Struggling to sleep in the heat?

Nearly a third of people (62%) say they have a hard time sleeping when it’s very hot. Even if they use a fan, it seems to make very little difference, just circulating the hot air.

Here are some tips to help sleep in the heat.

While it’s tempting to leave windows open during the day, it’s much better to keep windows and curtains closed and only open them at night. Perhaps place a damp towel over the curtain track and let it act as a filter for the incoming air.

In winter it is good to be warm and warm, but hot feet in summer can prevent us from relaxing and going to sleep. Avoid taking a cold shower as it wakes you up. Instead, let a warm shower rinse away the grime from the day. Once in bed, use a cool washcloth under your feet or on your forehead.
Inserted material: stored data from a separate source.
-- ==== Sys2Proof/Machine/RequestCommands.lean ====
section
/-! DEFINITION. The supervisor's requests: each is the arrival of its frame (R157, log 13). Each meaning acts, and then the free transmitters start (log 3). -/

namespace Sys2Proof.Machine

open Sys2Proof

/-- IDENTIFY (R163). -/
def execIdentify (tag : Byte) (s : State) : Host.Outcome State Fault Refusal :=
  .next (s.requestArrives kIdentify tag []).finish

/-- STATUS READ (R164). -/
def execStatusRead (tag record index : Byte) (s : State) : Host.Outcome State Fault Refusal :=
  .next (s.requestArrives kStatusRead tag [record, index]).finish

/-- RESET (R165). -/
def execReset (tag : Byte) (s : State) : Host.Outcome State Fault Refusal :=
  .next (s.requestArrives kReset tag []).finish

/-- HEARTBEAT (R166, R167). -/
def execHeartbeat (tag : Byte) (token : BitVec 16) (s : State) : Host.Outcome State Fault Refusal :=
  .next (s.requestArrives kHeartbeat tag (be16 token.toNat)).finish

/-- TABLE SELECT (R168). -/
def execTableSelect (tag set table : Byte) (s : State) : Host.Outcome State Fault Refusal :=
  .next (s.requestArrives kTableSelect tag [set, table]).finish

/-- TABLE WRITE (R1, R168 to R170). -/
def execTableWrite (tag set table index : Byte) (entry : List Byte) (s : State) : Host.Outcome State Fault Refusal :=
  .next (s.requestArrives kTableWrite tag (set :: table :: index :: entry)).finish

/-- TABLE READ (R171). -/
def execTableRead (tag set copy table index : Byte) (s : State) : Host.Outcome State Fault Refusal :=
  .next (s.requestArrives kTableRead tag [set, copy, table, index]).finish

/-- DISCARD (R171). -/
def execDiscard (tag set : Byte) (s : State) : Host.Outcome State Fault Refusal :=
  .next (s.requestArrives kDiscard tag [set]).finish

/-- COMMIT (R2, R172). -/
def execCommit (tag set : Byte) (crc : BitVec 32) (s : State) : Host.Outcome State Fault Refusal :=
  .next (s.requestArrives kCommit tag (set :: be32 crc.toNat)).finish

/-- LOCK (R13). -/
def execLock (tag : Byte) (s : State) : Host.Outcome State Fault Refusal :=
  .next (s.requestArrives kLock tag []).finish

/-- SET TIME (R68 to R70). -/
def execSetTime (tag : Byte) (second : BitVec 32) (s : State) : Host.Outcome State Fault Refusal :=
  .next (s.requestArrives kSetTime tag (be32 second.toNat)).finish

/-- SETPOINT (R119 to R121). -/
def execSetpoint (tag stall cap lend : Byte) (s : State) : Host.Outcome State Fault Refusal :=
  .next (s.requestArrives kSetpoint tag [stall, cap, lend]).finish

/-- LINE SELECT (R34). -/
def execLineSelect (tag line : Byte) (s : State) : Host.Outcome State Fault Refusal :=
  .next (s.requestArrives kLineSelect tag [line]).finish

/-- LINE TEST (R35). -/
def execLineTest (tag line : Byte) (s : State) : Host.Outcome State Fault Refusal :=
  .next (s.requestArrives kLineTest tag [line]).finish

/-- CENSUS START (R7). -/
def execCensusStart (tag : Byte) (s : State) : Host.Outcome State Fault Refusal :=
  .next (s.requestArrives kCensusStart tag []).finish

/-- A kind the part does not serve (R159). -/
def execUnknownRequest (tag kind : Byte) (body : List Byte) (s : State) : Host.Outcome State Fault Refusal :=
  .next (s.requestArrives kind tag body).finish

/-- A request frame of any kind (R158). -/
def execRequestFrame (tag kind : Byte) (body : List Byte) (s : State) : Host.Outcome State Fault Refusal :=
  .next (s.requestArrives kind tag body).finish

end Sys2Proof.Machine
end

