/-- A served SETPOINT stores the cap, lowered to the port rating, and the permission, composes the stall's setpoint
anew, and answers with what is in force, CLAMPED when the cap was lowered or stands above the grant, with
SETPOINT_CLAMPED and the charge in force as its parameter (R120, R121). Where the permission changes at a stall in
SESSION, the Discharge Coordinator re-evaluates its bus, after the permission is stored and before the stall is
recomputed (R121, R126). With the permission as it was, no other stall moves, nothing else is raised, and the stall is
posted, unmarked, just where its setpoint changed (R115). The setpoint composed of a stall's fields: the charge grant,
bounded by the cap, while it is plugged under the ALLOCATOR with no discharge, and 0 otherwise; the conditioning grant
while it is plugged; and the discharge handed over (R112). -/
def Obligations.SetpointServed : Prop :=
  (∀ x : Stall,
    (x.occ.isPlugged = true → x.controller = .allocator → x.handed = 0 →
      (x.cap = none → x.composed.charge = x.grant) ∧ ∀ c, x.cap = some c → x.composed.charge = min x.grant c) ∧
    (x.occ.isPlugged = false ∨ x.controller ≠ .allocator ∨ x.handed ≠ 0 → x.composed.charge = 0) ∧
    x.composed.cond = (if x.occ.isPlugged then x.condGrant else 0) ∧ x.composed.dis = x.handed ∧
    (x.occ.isPlugged = true ↔ x.occ ≠ .vacant ∧ x.occ ≠ .faulted)) ∧
  ∀ (s : State) (tag stall cap lend : Byte) (i : StallIx), PortFree s → s.configured = true →
    s.superv.supervised = true → i.val = stall.toNat → (cap.toNat ≤ 250 ∨ cap = 0xFF#8) → lend.toNat ≤ 1 →
    (s.stall i).inService = true → (s.stall i).occ.isPlugged = true →
    let kept := if cap = 0xFF#8 then none else some (min cap.toNat (s.effPort i))
    let low := kept.any fun c => decide (c < cap.toNat) || decide ((s.stall i).grant < c)
    ∃ u, Ends (.setpoint tag stall cap lend) s (u.answered 0x4B#8 tag [if low then rClamped else rDone, stall,
        match kept with
        | some c => oct c
        | none => 0xFF#8,
        lend, oct (u.stall i).sp.charge, oct (u.stall i).sp.cond, oct (u.stall i).sp.dis]) ∧
      KeepsOutside s u ∧ (u.stall i).cap = kept ∧ (u.stall i).lend = decide (lend = 0#8) ∧
      (u.stall i).sp = (u.stall i).composed ∧ (∀ j, SameSession (s.stall j) (u.stall j)) ∧
      (low = true → ∃ w : State, u = w.raise .setpointClamped (.stall i) (u.stall i).sp.charge) ∧
      ((s.stall i).lend = decide (lend = 0#8) → (∀ j, j ≠ i → u.stall j = s.stall j) ∧ u.buses = s.buses ∧
        u.deps = s.deps ∧ u.storage = s.storage ∧ u.reserve = s.reserve ∧
        u.events = (if low then s.raise .setpointClamped (.stall i) (u.stall i).sp.charge else s).events ∧
        ((u.stall i).sp = (s.stall i).sp → u.setQ = s.setQ ∧ (u.stall i).lastPosted = (s.stall i).lastPosted) ∧
        ((u.stall i).sp ≠ (s.stall i).sp → u.setQ = postEntry s.setQ i false ∧ (u.stall i).lastPosted = s.pathSecond)) ∧
      let put : State := { s with office := { s.office with
          rx := s.office.rx.afterValid, inHand := some ⟨tag, .setpoint stall cap lend⟩ } }.setStall i
        { s.stall i with cap := kept, lend := decide (lend = 0#8) }
      ∀ v : State, ((s.stall i).lend = decide (lend = 0#8) ∨ (s.stall i).occ ≠ .session → v = put) →
        ((s.stall i).lend ≠ decide (lend = 0#8) → (s.stall i).occ = .session →
          ∃ b, (s.stall i).bus = some b ∧ v = put.reeval b) →
        let x := v.stall i
        let w : State := if x.composed = x.sp then v else { v.setStall i
          { x with sp := x.composed, lastPosted := v.pathSecond } with setQ := postEntry v.setQ i false }
        Ends (.setpoint tag stall cap lend) s
          ((if low then w.raise .setpointClamped (.stall i) (w.stall i).sp.charge else w).answer
            [if low then rClamped else rDone, stall,
              match kept with
              | some c => oct c
              | none => 0xFF#8,
              lend, oct (w.stall i).sp.charge, oct (w.stall i).sp.cond, oct (w.stall i).sp.dis])

/-- A posting keeps one entry per stall in two groups, reserve-marked ahead: a new entry joins the tail of its group, a
reserve-marked posting moves an unmarked entry to the tail of the reserve group, any other leaves an entry in place,
and an existing entry loses its in-flight mark (R26). When the path second count advances, every plugged stall last
posted 10 s or more before is posted, unmarked, in ascending stall number, with its setpoint as it was; no other stall
is posted or touched, and nothing outside the queue moves (R118, R26). -/
def Obligations.PostingsKeepTheQueueAndAreRefreshed : Prop :=
  (∀ (q : List SetEntry) (i : StallIx) (mark : Bool), QueueOrdered q →
    QueueOrdered (postEntry q i mark) ∧
    ((∀ e ∈ q, e.stall ≠ i) → mark = false → postEntry q i mark = q ++ [⟨i, false, false⟩]) ∧
    ((∀ e ∈ q, e.stall ≠ i) → mark = true → ∃ a b, q = a ++ b ∧ (∀ e ∈ a, e.reserve = true) ∧
      (∀ e ∈ b, e.reserve = false) ∧ postEntry q i mark = a ++ [⟨i, true, false⟩] ++ b) ∧
    (∀ a b r f, q = a ++ [⟨i, r, f⟩] ++ b → (mark = false ∨ r = true) →
      postEntry q i mark = a ++ [⟨i, r, false⟩] ++ b) ∧
    (∀ a b c f, q = a ++ b ++ [⟨i, false, f⟩] ++ c → mark = true → (∀ e ∈ a, e.reserve = true) →
      (∀ e ∈ b, e.reserve = false) → postEntry q i mark = a ++ [⟨i, true, false⟩] ++ (b ++ c))) ∧
  ∀ s : State, let n := (s.pathSecond + 1) % 65536
    let due (i : StallIx) : Bool :=
      (s.stall i).occ.isPlugged && decide (10 ≤ (n + 65536 - (s.stall i).lastPosted) % 65536)
    ∃ u, Ends .pathSecondTick s u ∧
      (∀ i, u.stall i = if due i then { s.stall i with lastPosted := n } else s.stall i) ∧
      u.setQ = (allStalls.filter due).foldl (fun q i => postEntry q i false) s.setQ ∧
      u = { s with pathSecond := n, stalls := u.stalls, setQ := u.setQ }
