-- ==== Sys2Proof/Laws/Clauses.lean ====
section
/-! SUPPORT. What the statements' own names for the work of the Plant Map and the Readiness Tracker say in the model's
operations: the census's start and advance, a move of the clock, the hand-offs, the active departure, the discharges that end
and the result of a spread; and the numbers of a body. -/

namespace Sys2Proof.Machine

open Sys2Proof

/-! ## The census -/

/-- What `lowestAbove` looks for. -/
theorem lowestAbove_test (p : DispIx → Bool) (o : Option DispIx) (c : DispIx) : (p c && match o with
    | some a => decide (a < c)
    | none => true) = true ↔ p c = true ∧ ∀ q, o = some q → q < c := by
  cases o <;> simp

/-- `lowestAbove` answers the lowest index that satisfies `p` above the position. -/
theorem lowestAbove_some (p : DispIx → Bool) (o : Option DispIx) (a : DispIx)
    (h : p a = true ∧ ∀ q, o = some q → q < a)
    (least : ∀ c, p c = true → (∀ q, o = some q → q < c) → a ≤ c) : lowestAbove p o = some a := by
  unfold lowestAbove
  rw [List.find?_eq_some_iff_getElem]
  refine ⟨(lowestAbove_test p o a).2 h, a.val, by simp [allDisps], by simp [allDisps], fun j hj => ?_⟩
  have hc : (allDisps[j]'(by simp [allDisps]; omega)) = (⟨j, by omega⟩ : DispIx) := by simp [allDisps]
  rw [hc, Bool.not_eq_true', ← Bool.not_eq_true]
  intro found
  obtain ⟨h1, h2⟩ := (lowestAbove_test p o _).1 found
  exact absurd (least _ h1 h2) (by simp [Fin.le_def]; omega)

theorem lowestAbove_none (p : DispIx → Bool) (o : Option DispIx)
    (h : ∀ a, p a = true → ¬ ∀ q, o = some q → q < a) : lowestAbove p o = none := by
  unfold lowestAbove
  rw [List.find?_eq_none]
  intro a _ hc
  cases o with
  | none => simp at hc; exact h a hc nofun
  | some q => simp at hc; exact h a hc.1 fun _ e => by cases e; exact hc.2

/-- The advance of the census is the one of R9 step 6 and R11. -/
theorem probeAdvances_advanceCensus (s : State) : ProbeAdvances s s.advanceCensus := by
  have listed : ∀ c, s.isListed c = true ↔ (s.pres c).presence ≠ .unlisted := by intro c; simp [State.isListed]
  refine ⟨fun a h least => ?_, fun h => ?_⟩
  · unfold State.advanceCensus
    rw [lowestAbove_some s.isListed _ a ⟨(listed a).2 h.1, h.2⟩ fun c h1 h2 => least c ⟨(listed c).1 h1, h2⟩]
    rfl
  · unfold State.advanceCensus
    rw [lowestAbove_none _ _ fun a h1 h2 => h a ⟨(listed a).1 h1, h2⟩]
    rfl

theorem probeDiscarded_eq (s : State) : probeDiscarded s = s.discardProbe := rfl

/-- The start of the census is the one of R7 and R11. -/
theorem censusStarts_startCensus (s : State) : CensusStarts s s.startCensus := by
  have listed : ∀ c, s.isListed c = true ↔ (s.pres c).presence ≠ .unlisted := by intro c; simp [State.isListed]
  let p : Vector PresenceRec 24 := tab fun d => if s.isListed d then { s.pres d with miss := 0 } else s.pres d
  let v : State := { s with
    presence := p
    census := { s.census with running := true, outstanding := false, unlistedSeen := Vector.replicate 24 false } }
  have start : s.startCensus = v.probeNext (lowestAbove v.isListed none) := rfl
  have entry : ∀ d, v.pres d = if s.isListed d then { s.pres d with miss := 0 } else s.pres d := fun d => tab_get _ d
  have same : ∀ d, v.isListed d = s.isListed d := by
    intro d
    unfold State.isListed
    rw [entry d]
    split <;> rfl
  rw [start]
  refine ⟨fun a h least => ?_, fun h => ?_⟩
  · rw [lowestAbove_some v.isListed none a ⟨(same a).trans ((listed a).2 h), nofun⟩ fun c hc _ =>
      Nat.le_of_not_lt fun hl => (listed c).1 ((same c).symm.trans hc) (least c hl)]
    have miss : p = tab fun d => if (s.pres d).presence = .unlisted then s.pres d else { s.pres d with miss := 0 } := by
      refine congrArg tab (funext fun d => ?_)
      by_cases hd : (s.pres d).presence = .unlisted <;> simp [State.isListed, hd]
    rw [← miss]
    rfl
  · have none_listed : ∀ d, s.isListed d = false := fun d => by simp [State.isListed, h d]
    rw [lowestAbove_none v.isListed none fun a ha => absurd ((same a).symm.trans ha) (by simp [none_listed a])]
    have kept : p = s.presence := by
      refine Vector.ext fun i hi => ?_
      have := entry ⟨i, hi⟩
      rw [none_listed] at this
      exact this
    have zero : v.presentCount = 0 := by
      unfold State.presentCount
      refine List.countP_eq_zero.2 fun d _ => ?_
      have := (same d).trans (none_listed d)
      simp [State.isListed] at this
      simp [State.isPresent, this]
    show (v.endCensus) = _
    unfold State.endCensus
    rw [zero]
    simp only [v, kept]
    rfl
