-- ==== Sys2Proof/Tests/Slice0.lean ====
section
/-! SUPPORT. Small tests: ill-formed commands are refused by the check, worked figures of the manual, and for every
statement with hypotheses a state and operands that meet them, clause by clause, at the edge of each range. -/

-- Many kernel evaluations stand here: one after another they need one thread's memory, at once they need too much.
set_option Elab.async false

namespace Sys2Proof.Tests

open Sys2Proof Sys2Proof.Machine

/-! ## Ill-formed commands -/

theorem test_ill_tableWrite : (Instr.tableWrite 1 0 0 0 (List.replicate 238 0)).wellFormed = false := by decide +kernel
theorem test_ok_tableWrite : (Instr.tableWrite 1 0 0 0 (List.replicate 237 0)).wellFormed = true := by decide +kernel
theorem test_ill_unknownRequest_kind : (Instr.unknownRequest 1 0x4E []).wellFormed = false := by decide +kernel
theorem test_ill_unknownRequest_body : (Instr.unknownRequest 1 0x4F (List.replicate 241 0)).wellFormed = false :=
  by decide +kernel
theorem test_ill_requestFrame : (Instr.requestFrame 1 0x40 (List.replicate 241 0)).wellFormed = false :=
  by decide +kernel
theorem test_ill_passthrough_dest : (Instr.passthroughFrame 25 0x30 0 []).wellFormed = false := by decide +kernel
theorem test_ill_passthrough_body : (Instr.passthroughFrame 24 0x30 0 (List.replicate 241 0)).wellFormed = false :=
  by decide +kernel
theorem test_ill_telemetry : (Instr.telemetry .a 0 1 0 (List.replicate 241 0)).wellFormed = false := by decide +kernel
theorem test_ill_censusReport : (Instr.censusReport .a 0 1 0 (List.replicate 241 0)).wellFormed = false :=
  by decide +kernel
theorem test_ill_checkReply : (Instr.checkReply .b 0 1 0 (List.replicate 241 0)).wellFormed = false := by decide +kernel
theorem test_ill_uplinkFrame_kind : (Instr.uplinkFrame .a 0xF0 1 0x11 0 []).wellFormed = false := by decide +kernel
theorem test_ill_uplinkFrame_body : (Instr.uplinkFrame .a 0xF0 1 0x30 0 (List.replicate 241 0)).wellFormed = false :=
  by decide +kernel
theorem test_ill_sample : (Instr.sample 0 0 (List.replicate 241 0)).wellFormed = false := by decide +kernel
theorem test_ill_dispatchActivate : (Instr.dispatchActivate 0 0 (List.replicate 240 0)).wellFormed = false :=
  by decide +kernel
theorem test_ill_dispatchRelease : (Instr.dispatchRelease 0 0 (List.replicate 240 0)).wellFormed = false :=
  by decide +kernel
theorem test_ill_testFrameLooped : (Instr.testFrameLooped 0 (List.replicate 241 0)).wellFormed = false :=
  by decide +kernel
theorem test_ill_frameDiscarded : (Instr.frameDiscarded .a).wellFormed = false := by decide +kernel

/-! ## Figures of the manual -/

/-- The check octets "123456789". -/
def digits : List Byte := [0x31, 0x32, 0x33, 0x34, 0x35, 0x36, 0x37, 0x38, 0x39]

/-- R182: 0x29B1. -/
theorem test_crc16 : crc16 digits = 0x29B1#16 := by decide +kernel

/-- R183: 0xCBF43926. -/
theorem test_crc32 : crc32 digits = 0xCBF43926#32 := by decide +kernel

/-- Chapter 6, fit at its limits, line by line. -/
theorem test_fit : fit 150 150 [⟨true, 120⟩, ⟨true, 75⟩, ⟨false, 90⟩] = [120, 30, 0] ∧
    fit 200 150 [⟨true, 180⟩, ⟨false, 50⟩] = [180, 0] ∧
    fit 200 150 [⟨true, 100⟩, ⟨false, 80⟩, ⟨false, 40⟩] = [100, 34, 16] ∧
    fit 20 20 [⟨false, 10⟩, ⟨false, 10⟩, ⟨false, 10⟩] = [7, 7, 6] ∧
    fit 50 50 [⟨false, 0⟩, ⟨false, 40⟩, ⟨false, 25⟩] = [0, 31, 19] ∧
    fit 0 0 [⟨false, 40⟩, ⟨false, 25⟩] = [0, 0] ∧ fit 100 100 [⟨true, 0⟩, ⟨false, 0⟩] = [0, 0] := by decide

/-- Chapter 2, reserve postings: the queue after each posting of the worked sequence. -/
theorem test_postings :
    postEntry [⟨7, false, true⟩, ⟨12, false, false⟩, ⟨3, false, false⟩] 7 false =
      [⟨7, false, false⟩, ⟨12, false, false⟩, ⟨3, false, false⟩] ∧
    postEntry (postEntry [⟨7, false, false⟩, ⟨12, false, false⟩, ⟨3, false, false⟩] 3 true) 20 true =
      [⟨3, true, false⟩, ⟨20, true, false⟩, ⟨7, false, false⟩, ⟨12, false, false⟩] ∧
    postEntry [⟨3, true, true⟩, ⟨20, true, false⟩, ⟨7, false, false⟩, ⟨12, false, false⟩] 12 true =
      [⟨3, true, true⟩, ⟨20, true, false⟩, ⟨12, true, false⟩, ⟨7, false, false⟩] := by decide

/-- R138: a window from 17:00 to 19:00 and one from 22:00 to 01:00, at the edges of each. -/
theorem test_windows :
    (let w : WindowEntry := ⟨true, 1020, 1140, 0, 0, false⟩
     [1019, 1020, 1139, 1140].map w.contains = [false, true, true, false]) ∧
    (let w : WindowEntry := ⟨true, 1320, 60, 0, 0, false⟩
     [1319, 1320, 1439, 0, 59, 60].map w.contains = [false, true, true, true, true, false]) ∧
    (⟨true, 600, 600, 0, 0, false⟩ : WindowEntry).contains 600 = false := by decide

/-- The table gives its rows no bits: no word spells a command. -/
theorem test_decode : decodeTableWord 8 0x40 = none := rfl

/-! ## A small depot -/

/-- Two dispensers on one panel, bus 2115 of chapter 8 in SESSION at stall 0 with its departure 400 minutes off. -/
def depot : State := { State.reset with
  plant := { State.reset.plant with
    live := { PlantSet.empty with
      site := ⟨1000, 0x51A7, 0x2C3E⟩
      panels := PlantSet.empty.panels.set 0 ⟨true, 500⟩
      dispensers := (PlantSet.empty.dispensers.set 0 ⟨true, some 0, 2, 300, 150, 150, true⟩).set 1
        ⟨true, some 0, 2, 300, 150, 150, true⟩ }
    liveEmpty := false }
  fleet := { State.reset.fleet with
    live := (Vector.replicate 64 BusEntry.zero).set 0 ⟨2115, 3000, 100, 150, 100, 1, 1⟩
    liveEmpty := false }
  configured := true
  lineA := { StallLineState.afterReset false with health := .good }
  lineB := { StallLineState.afterReset false with health := .good }
  presence := (State.reset.presence.set 0 ⟨.present, 0, some ⟨2, 300, 150, 150, true⟩⟩).set 1
    ⟨.present, 0, some ⟨2, 300, 150, 150, true⟩⟩
  stalls := State.reset.stalls.set 0 { Stall.afterReset with
    inService := true, occ := .session, fresh := .fresh, bus := some 0, plugged := true, baseline := some 1000 }
  buses := State.reset.buses.set 0 ⟨some 2600, false, some 0, 0⟩
  clock := some 64800
  deps := [⟨2115, 40, 1700, 0, 0, true, .scheduled, false, false⟩]
  events := { State.reset.events with queue := [] } }
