-- ==== Sys2Proof/Machine/Display.lean ====
section
/-! DEFINITION. The display: clear-screen and draw, with the sprite blitter (R190 to R193). -/

namespace Sys2Proof.Machine

/-- A blit in progress: the framebuffer so far, and whether a pixel that was on has been turned off (the `f` of R191). -/
structure Blit where
  fb : Framebuffer
  hit : Bool
deriving DecidableEq, Repr

/-- The row a sprite row lands on: `(cy + r) mod 32` (R191). -/
def wrapRow (cy r : Nat) : Fin 32 := ⟨(cy + r) % 32, by omega⟩

/-- The column a sprite column lands on: `(cx + c) mod 64` (R191). -/
def wrapCol (cx c : Nat) : Fin 64 := ⟨(cx + c) % 64, by omega⟩

/-- Toggles one pixel and notes whether it was on. -/
def Blit.toggle (d : Blit) (row : Fin 32) (col : Fin 64) : Blit where
  fb := d.fb.set row (d.fb[row].set col (!d.fb[row][col]))
  hit := d.hit || d.fb[row][col]

/-- One sprite pixel: column `c` of the row byte `b` is bit `7 - c`; a 0 bit leaves its pixel alone (R191). -/
def plot (cx cy : Nat) (b : Byte) (r : Nat) (d : Blit) (c : Nat) : Blit :=
  if b.getLsbD (7 - c) then d.toggle (wrapRow cy r) (wrapCol cx c) else d

/-- One sprite row, columns 0 to 7 (R191). -/
def blitRow (cx cy : Nat) (b : Byte) (r : Nat) (d : Blit) : Blit := (List.range 8).foldl (plot cx cy b r) d

/-- The sprite rows from number `r` on, top to bottom (R191). -/
def blitRows (cx cy : Nat) : List Byte → Nat → Blit → Blit
  | [], _, d => d
  | b :: rows, r, d => blitRows cx cy rows (r + 1) (blitRow cx cy b r d)

/-- clear-screen; `VF` is not written (R190). -/
def execCls (s : State) : Result := .next (s.setFb clearFb).advance

/-- draw. The coordinates and the sprite are read before `VF` is written (R173, R191); the clearing of `VF` before the
blit cannot be observed, since its final value is always written after (DEDUCED, log 12). -/
def execDrw (x y : RegIdx) (n : Nibble) (s : State) : Result :=
  orRaise (readBlock s (ea s 0) n.toNat) s fun rows =>
    let d := blitRows (s.reg x).toNat (s.reg y).toNat rows 0 ⟨s.fb, false⟩
    ((s.setFb d.fb).setReg vf (flagByte d.hit)).advance

end Sys2Proof.Machine
end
Sleeping naked may seem like a good idea, but when it’s really hot, it’s better to sleep in cotton pajamas. They keep you cooler and absorb perspiration. Also, you might prefer to sleep alone in this weather, as having another overheated body too close can be a sleep inhibitor.

We are all encouraged to exercise but, while it is very hot, avoid being too energetic for an hour or two before bed. A nice evening walk or some gentle yoga are more beneficial ways to relax.

Stay hydrated; drink plenty of water throughout the day, as dehydration can make it difficult to get good quality sleep in the heat. And keep caffeine, alcohol, sugar, and refined carbohydrates to a minimum.

When it’s really hot, some people like to put their sheets in a sealed plastic bag in the freezer. So they cool without getting wet.

Essential oils, soothing music, perhaps safely lit candles can all contribute to a better night’s sleep in hot weather.

Babies and toddlers

They should be kept out of direct sunlight, especially between 11 am and 3 pm When they are young, their skin produces only a little melanin, the pigment that provides some protection from sunlight.

Use factor 30 sunscreen and apply it liberally, especially if children are supervised while playing in the sea or in a paddling pool. Use an umbrella or parasol if they are in a stroller or a wide-brimmed hat with a long flap on the back.

Staying hydrated is important for children. Give them plenty of fluids; some cooled boiled water, ice lollies made with boiled water or well diluted fruit juice.

Children sleep best when the bedroom temperature is 16-20C, so keep your bedroom windows and blinds closed during the day and use a fan to circulate the air. Maybe keep nightwear to a minimum; maybe a diaper and a single well secured sheet.

Bathe children with cold water before going to bed.

These are all ways to help both you and your child get a better night’s sleep in the heat.